It is preferable that the polymer (A1) further contains an ester compound (a3) between a monohydric aliphatic alcohol having 1 to 3 carbon atoms and (meth)acrylic acid.
Examples of the monohydric aliphatic alcohol having 1 to 3 carbon atoms that constitutes the ester compound (a3) include methanol, ethanol, 1-propanol, 2-propanol, and the like.
A content of the ester compound (a3) is, from the viewpoint of suppressing volume change in the carbon-based negative electrode active material particles or the like, preferably 10 to 60% by mass, more preferably 15 to 55% by mass, and even more preferably 20 to 50% by mass, based on a total mass of the polymer (A1).
Further, the polymer (A1) may further contain a salt (a4) of an anionic monomer having a polymerizable unsaturated double bond and an anionic group.
Examples of a structure having the polymerizable unsaturated double bond include a vinyl group, an allyl group, a styrenyl group, a (meth)acryloyl group, and the like.

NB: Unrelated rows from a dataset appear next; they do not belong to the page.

/-- A valid configuration enables a disabled pool; initialisation frees every buffer and sets READY; ALLOC takes buffers
from the head of the free ring and FREE returns them, each from check to record at once; an allocation that the pool
cannot meet whole takes nothing. A poisoned line of the ring that an allocation reads ends it at check 4 with 0x80, as one
of the bitmap does a free. -/
def Obligations.PoolsGiveAndTakeBuffers : Prop :=
  (∀ (s : State) (m : Master) (p : Fin 256) (v : Word), pdiesDown s = false →
    s.flag Fld.POOL_CFG_ENABLE p = false → poolConfigOk s p (field v 0 5) (field v 16 24) = true →
    exec (.poolEnable m p (.full v)) s =
      .next (s.wr .POOL_CFG p (Reg.POOL_CFG.applyWrite false (s.rd .POOL_CFG p) (.full v)))) ∧
  (∀ (s : State) (p : Fin 256), CsrWf s → Cells.wf (fun _ => (0 : Nat)) s.poolHead = true →
    s.flag Fld.POOL_CFG_ENABLE p = true → s.flag Fld.POOL_CFG_READY p = false → pUnitFailed s (p.val / 64) 3 = false →
    prepare s (poolMaster p) [] [(poolMeta s p, 4 * poolCount s p), (poolBitmap s p, roundUp (ceilDiv (poolCount s p) 8) 64)]
      = .go →
    ∃ t, exec (.poolReady p) s = .next t ∧ poolFree t p = poolCount s p ∧ t.flag Fld.POOL_CFG_READY p = true ∧
      poolHeadOf t p = 0 ∧ poolCount t p = poolCount s p) ∧
  (∀ (s s0 s1 : State) (d : PDie) (j : Job) (as : List Nat),
    let u : EngUnit := .pool d
    let p := jobPool d j
    let n := leAt j.desc 9 1
    let sp := recordSpans s j.counter
    let q := poolSpans s d j
    (jobsOf s u).head? = some j → j.phase = .waiting → poolChecks s d j = (0, 0) →
    prepare s (unitMaster u) (sp.1 ++ q.1) (sp.2 ++ q.2) = .go → injFire s 11 (unitMaster u) = none →
    (j.op = 1 → ringReads s p n = (true, s0) →
      exec (.poolAlloc d) s = .next (jobEnd (startJob u j (failWith s0 0x80 (poolEng s0 p 0 4))) u 0 none)) ∧
    (j.op = 2 → n = 1 → bitmapReads s p [leAt (sliceB j.desc 0x18 8) 0 8] = (true, s0) →
      exec (.poolFree d) s = .next (jobEnd (startJob u j (failWith s0 0x80 (poolEng s0 p 0 4))) u 0 none)) ∧
    (j.op = 1 → ringReads s p n = (false, s0) → poolTake s0 p n = (some as, s1) →
      exec (.poolAlloc d) s = .next (jobEnd (startJob u j
        { status := 0, xfer := if n > 1 then 8 * n else 0, eng := poolEng s1 p (as.headD 0) 0, st := s1,
          writes := if n > 1 then [(leAt j.desc 0x10 8, as.flatMap (leBytes 8))] else [] }) u 0 none)) ∧
    (j.op = 2 → n = 1 → bitmapReads s p [leAt (sliceB j.desc 0x18 8) 0 8] = (false, s0) →
      poolGive s0 p [leAt (sliceB j.desc 0x18 8) 0 8] = (0, s1) →
      exec (.poolFree d) s = .next (jobEnd (startJob u j { status := 0, eng := poolEng s1 p 0 0, st := s1 }) u 0 none))) ∧
  (∀ (s : State) (p n : Nat), poolFree s p < n →
    (poolTake s p n).1 = none ∧ (poolTake s p n).2 = s.satAdd Fld.POOL_STAT_EMPTY p 1)

/-- A write of bytes of a clean line that waits for nothing stores exactly those bytes; a read of a clean line changes
nothing but its place at the home; one of a correctable line counts the correction and owes a write-back, which removes the
errors, as the merge of a partial write and a write of the whole line do; a read of an uncorrectable line stores nothing and
owes nothing: it is bad, counted and recorded as type 2, and a partial write of such a line is dropped and recorded as type 3;
a failed channel is not written; above populated DRAM an access is a class 2 violation; a refresh that is due is counted, no
other; MEM_IL changes its HASH only while LOCK is clear. -/
def Obligations.DramCommandsAct : Prop :=
  (∀ (s : State) (m : Master) (line : Fin 103079215104) (off : Fin 64) (bs : List Byte), bs ≠ [] → off.val + bs.length ≤ 64 →
    let a := line.val * 64 + off.val
    let n := bs.length
    let h := leaveHome s m.toNat a n
    pdiesDown s = false → prepare s m.toNat [] [(a, n)] = .go →
    (regionOf s a = .above → exec (.dramWrite m line off bs) s = .next (violation s 2 m.toNat a true)) ∧
    (regionOf s a = .dram → anyChanFailed s = true → lineOnFailed s line = true →
      exec (.dramWrite m line off bs) s = .next h) ∧
    (regionOf s a = .dram → dramSpecial s = false → anyChanFailed s = false →
      (errLines s a n = [] → exec (.dramWrite m line off bs) s = .next (rawWrite h a bs) ∧
        (MemWf s → ∀ t, exec (.dramWrite m line off bs) s = .next t →
          MemWf t ∧ SameOutside s t a n ∧ ∀ i, i < n → some (rawByte t (a + i)) = bs[i]?)) ∧
      (errLines s a n = [line.val] → n = 64 → exec (.dramWrite m line off bs) s =
        .next (rawWrite { setErrs h line [] with wbPend := h.wbPend.filter (· ≠ line.val) } a bs)) ∧
      (∀ ds, errLines s a n = [line.val] → n < 64 → decodeLine s line = .corrected ds → ∃ t,
        exec (.dramWrite m line off bs) s = .next t ∧ t.mem = (rawWrite s a bs).mem ∧
          t.lineErr = (setErrs s line []).lineErr ∧ line.val ∉ t.wbPend) ∧
      (errLines s a n = [line.val] → n < 64 → decodeLine s line = .uncorrectable → CsrWf s → ∃ t,
        exec (.dramWrite m line off bs) s = .next t ∧ t.mem = s.mem ∧ t.lineErr = s.lineErr ∧ t.wbPend = s.wbPend ∧
          (let ch := (dramMap s (line.val * 64)).1
           field (t.rd .DRAM_ERR_LAST ch) 52 2 = 3 ∧
           t.fld Fld.DRAM_ERR_CNT_UNCORR ch = min (2 ^ Fld.DRAM_ERR_CNT_UNCORR.width - 1) (s.fld Fld.DRAM_ERR_CNT_UNCORR ch + 1))))) ∧
  (∀ (s : State) (m : Master) (line : Fin 103079215104),
    let h := leaveHome s m.toNat (line.val * 64) 64
    let ch := (dramMap s (line.val * 64)).1
    pdiesDown s = false → prepare s m.toNat [(line.val * 64, 64)] [] = .go →
    (regionOf s (line.val * 64) = .above → exec (.dramRead m line) s = .next (violation s 2 m.toNat (line.val * 64) false)) ∧
    (regionOf s (line.val * 64) = .dram →
      (errLines s (line.val * 64) 64 = [] → exec (.dramRead m line) s = .next h) ∧
      (∀ ds, errLines s (line.val * 64) 64 = [line.val] → decodeLine s line = .corrected ds → CsrWf s →
        ∃ t, exec (.dramRead m line) s = .next t ∧ line.val ∈ t.wbPend ∧ t.mem = s.mem ∧ t.lineErr = s.lineErr ∧
          t.fld Fld.DRAM_ERR_CNT_CORRECTED ch = min (2 ^ Fld.DRAM_ERR_CNT_CORRECTED.width - 1) (s.fld Fld.DRAM_ERR_CNT_CORRECTED ch + 1)) ∧
      (errLines s (line.val * 64) 64 = [line.val] → decodeLine s line = .uncorrectable → CsrWf s →
        (memRead s m.toNat 3 (line.val * 64) 64).bad = true ∧
        ∃ t, exec (.dramRead m line) s = .next t ∧ t.wbPend = s.wbPend ∧ t.mem = s.mem ∧ t.lineErr = s.lineErr ∧
          field (t.rd .DRAM_ERR_LAST ch) 52 2 = 2 ∧
          t.fld Fld.DRAM_ERR_CNT_UNCORR ch = min (2 ^ Fld.DRAM_ERR_CNT_UNCORR.width - 1) (s.fld Fld.DRAM_ERR_CNT_UNCORR ch + 1)))) ∧
  (∀ (s : State) (m : Master) (line : Fin 103079215104) (off : Fin 64) (bs : List Byte),
    exec (.dramWrite m line off []) s = .next s ∧
    (pdiesDown s = true → exec (.dramRead m line) s = .next s ∧ exec (.dramWrite m line off bs) s = .next s)) ∧
  (∀ (s : State) (i l : Nat), (s.wbPend[i]? = none → exec (.correctedWriteback i) s = .next s) ∧
    (s.wbPend[i]? = some l → anyChanFailed s = false →
      exec (.correctedWriteback i) s = .next (setErrs { s with wbPend := s.wbPend.eraseIdx i } l []))) ∧
  (∀ (s : State) (ch : Fin 24) (rank : Fin 4) (cycles : BitVec 16) (delayed : BitVec 32),
    ((chanFailed s ch = true ∨ cycles.toNat < refreshInterval s ch) → exec (.refresh ch rank cycles delayed) s = .next s) ∧
    (chanFailed s ch = false → refreshInterval s ch ≤ cycles.toNat →
      exec (.refresh ch rank cycles delayed) s =
        .next ((s.modAdd Fld.DRAM_REFRESH_ISSUED ch 1).modAdd Fld.DRAM_REFRESH_DELAYED ch delayed.toNat))) ∧
  (∀ (s : State) (ch : Fin 24) (hot : Bool),
    exec (.dramTemperatureSensor ch hot) s = .next { s with hot := Cells.put (fun _ => false) s.hot ch hot }) ∧
  (∀ (s : State) (a : CsrAcc), awake s = true →
    exec (.memIlLock a) s =
      .next (s.wr .MEM_IL 0 (Reg.MEM_IL.applyWrite (s.flag Fld.MEM_IL_LOCK 0) (s.rd .MEM_IL 0) a)))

Examples of the anionic group include a sulfonic acid group, a carboxyl group, and the like.
The anionic monomer having a polymerizable unsaturated double bond and an anionic group is a compound obtainable by combination of these, and examples thereof include vinylsulfonic acid, allylsulfonic acid, styrenesulfonic acid, and (meth)acrylic acid.
Incidentally, the (meth)acryloyl group means an acryloyl group and/or a methacryloyl group.
Examples of a cation that constitutes the salt (a4) of an anionic monomer include lithium ion, sodium ion, potassium ion, ammonium ion, and the like.
When the polymer (A1) contains the salt (a4) of an anionic monomer, a content thereof is, from the viewpoint of internal resistance or the like, preferably 0.1 to 15% by mass, more preferably 1 to 15% by mass, and even more preferably 2 to 10% by mass, based on a total weight of the polymer compound.
It is preferable that the polymer (A1) contains (meth)acrylic acid (all) and an ester compound (a21), and it is more preferable that the polymer (A1) further contains an ester compound (a3).
It is particularly preferable that the polymer (A1) is a copolymer of methacrylic acid, 2-ethylhexyl methacrylate, and methyl methacrylate, which uses methacrylic acid as the (meth)acrylic acid (all), uses 2-ethylhexyl methacrylate as the ester compound (a21), and uses methyl methacrylate as the ester compound (a3).
It is preferable that the polymer compound is formed by polymerizing a monomer composition containing (meth)acrylic acid (all), the monomer (a2), the ester compound (a3) of a monohydric aliphatic alcohol having 1 to 3 carbon atoms and (meth)acrylic acid, and optionally the salt (a4) of an anionic monomer having a polymerizable unsaturated double bond and an anionic group, and having a weight ratio of the monomer (a2) and the (meth)acrylic acid (all) [the monomer (a2)/the (meth)acrylic acid (all)] of 10/90 to 90/10.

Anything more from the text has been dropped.